A space dedicated to temporary registers. It is used to hold intermediate values when modeling instruction behavior, and the decompiler uses it to allocate space for variables that don't directly correspond to the low level processor state. The name unique is reserved for this purpose and is present in all processor models.

stack

A space that represents bytes explicitly indexed through a stack pointer. This is an example of an address space added by the decompiler beyond what the raw processor model defines. The stack space is a logical construction representing the set of bytes a single function might access through its stack pointer. Each stack address represents the offset of a byte in some underlying space (usually ram) relative to the initial value of the stack pointer upon entry to the function. The stack space is always referenced in the context of a single function, and in this sense, each function can be viewed as having its own distinct stack space.

constant

A special space for encoding constants in p-code. For complete generality, even constants that the processor might manipulate are assigned to their own address space. For an address in the constant space, the index itself represents the constant.

Varnodes

A varnode is defined as a sequence of bytes in an address space. It represents the storage for a single value (variable) being acted on by the processor. All manipulation of data by p-code operations occurs on varnodes. A varnode can always be represented as the formal triple:

(address space,offset,size)

Both offset and size are integer values specified in terms of bytes. The first two elements, address space and offset, taken together represent the address of the varnode.

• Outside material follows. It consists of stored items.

/-- A page may move below its tier (Table 06.6): it is full and not pinned, no growth page and none of its sequence's last two,
and it has received no row in the step under way or the one before. -/
def State.mayFall (s : State) (ctx tier : Nat) (p : Nat × (Word × Word)) : Bool :=
  let e := p.2
  let d := p.1 / 65536
  let last := (s.pagesOf (enHandle e)).foldl (fun m q => if enKind q.2.2 = 1 then max m (enOrd q.2.2) else m) 0
  let rows := (cget (fun _ => (0, 0)) s.mapUse p.1).2
  enKind e == 1 && enCtx e == ctx && enTier e == tier && !enPin e && enFill e == classSize (enClass e) &&
    decide ((s.pageCfg d ctx).top < enOrd e) && decide (enOrd e + 2 ≤ last) && !s.isMoving e &&
    (rows == 0 || decide (rows < (s.ctxRec ctx).steps))

/-- The page to move: the least recently used of the device, the lowest entry among equals. -/
def State.oldest (s : State) (ctx tier : Nat) : Option (Nat × (Word × Word)) :=
  minBy (fun p => (cget (fun _ => (0, 0)) s.mapUse p.1).1) (s.maps.filter (s.mayFall ctx tier))

/-- Copy a page's rows from DDR to host memory, then change its entry, then release their storage later (R202). Its summaries
stay where they are (R219). -/
def State.pageToHost (s : State) (p : Nat × (Word × Word)) : State :=
  let (k, e) := p
  let d := k / 65536
  let c := s.pageCfg d (enCtx e)
  let a := enLoc e * 4096
  let n := c.data (enClass e)
  let (w, s) := (s.sumsRedo d e).draw
  let off := w.toNat % 2 ^ 32 * 4096
  let (bs, s) := s.loadBytes a n
  let s := s.hostBytes (enCtx e) (bs.length / 4096 + 2) off (bs.map fun b => (b, false))
  let s := s.releaseAll [.bytes a n]
  let s := if c.summed (enClass e) then s.setSumAt (enHandle e) (enOrd e) (a + n) else s
  s.setMapAt d (k % 65536) (withPlace e 2 ((hostBase + off) / 4096) (s.epochOf (hostBase + off)).toNat)

/-- Read a page's rows from host memory into a new object, which is sealed when the last of them has come. -/
def State.pageToFlash (s : State) (p : Nat × (Word × Word)) : Option State :=
  let e := p.2
  let n := (s.pageCfg (p.1 / 65536) (enCtx e)).data (enClass e)
  let o := s.objFree
  let (st, s) := s.objCreate o (enCtx e) 1 (ceilDiv n 4096) 0
  if st ≠ Status.ok then none else some (s.pageFetch e (.object o) n)

def State.fallHost (s : State) (ctx low : Nat) : Nat → State
  | 0 => s
  | fuel + 1 =>
    if s.ddrUsed ctx * 100 ≤ low * s.ddrShare ctx then s
    else
      match s.oldest ctx 1 with
      | some p => (s.pageToHost p).fallHost ctx low fuel
      | none => s

def State.fallFlash (s : State) (ctx low : Nat) : Nat → State
  | 0 => s
  | fuel + 1 =>
    if s.hostUse ctx * 100 ≤ low * s.hostShare ctx then s
    else
      match s.oldest ctx 2 with
      | some p =>
        match s.pageToFlash p with
        | some s => s.fallFlash ctx low fuel
        | none => s
      | none => s

/-- Move a context's pages down from DDR and from host memory, past a high-water mark to the low-water mark: the mark is held
against the context's whole use of the tier, and weights, planes and optimizer state stay (R226). -/
def State.pageSpill (s : State) (ctx : Nat) : State :=
  let b := Base.tier 0
  let n := s.maps.length
  let s := if s.get b Reg.hostHigh ctx * s.hostShare ctx < s.hostUse ctx * 100
    then s.fallFlash ctx (s.get b Reg.hostLow ctx) n else s
  if s.get b Reg.highPct ctx * s.ddrShare ctx < s.ddrUsed ctx * 100
  then s.fallHost ctx (s.get b Reg.lowPct ctx) n else s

Varnodes by themselves do not necessarily have a data-type associated with them. The decompiler ultimately assigns a formal data-type, but at the lowest level of p-code, varnodes inherit one the building block data-types from the p-code operations that act on them:

  • Integer
  • Boolean
  • Floating Point

The integer data-type assumes a two's complement encoding in the endianness of the address space containing the varnode. Similarly, the floating point data-type assumes an IEEE 754 standard encoding. The precision of the integer or floating point value is determined by the varnode's size. A boolean data-type assumes the varnode has a size of 1 byte and takes either a value of 0, for false, or a value of 1 for true.

P-code Operations

A p-code operation is defined as a formal operator, labeled by its opcode, acting on 1 or more varnodes as input and storing a result in at most 1 varnode. Each p-code operation is associated with an address, which is usually the address of the machine instruction from which the p-code operation was translated. As most instructions require more than one p-code operation to fully model it, a separate 1-up counter is used to distinguish p-code operations associated with the same address. Together the address and the counter are referred to as the operation's sequence number.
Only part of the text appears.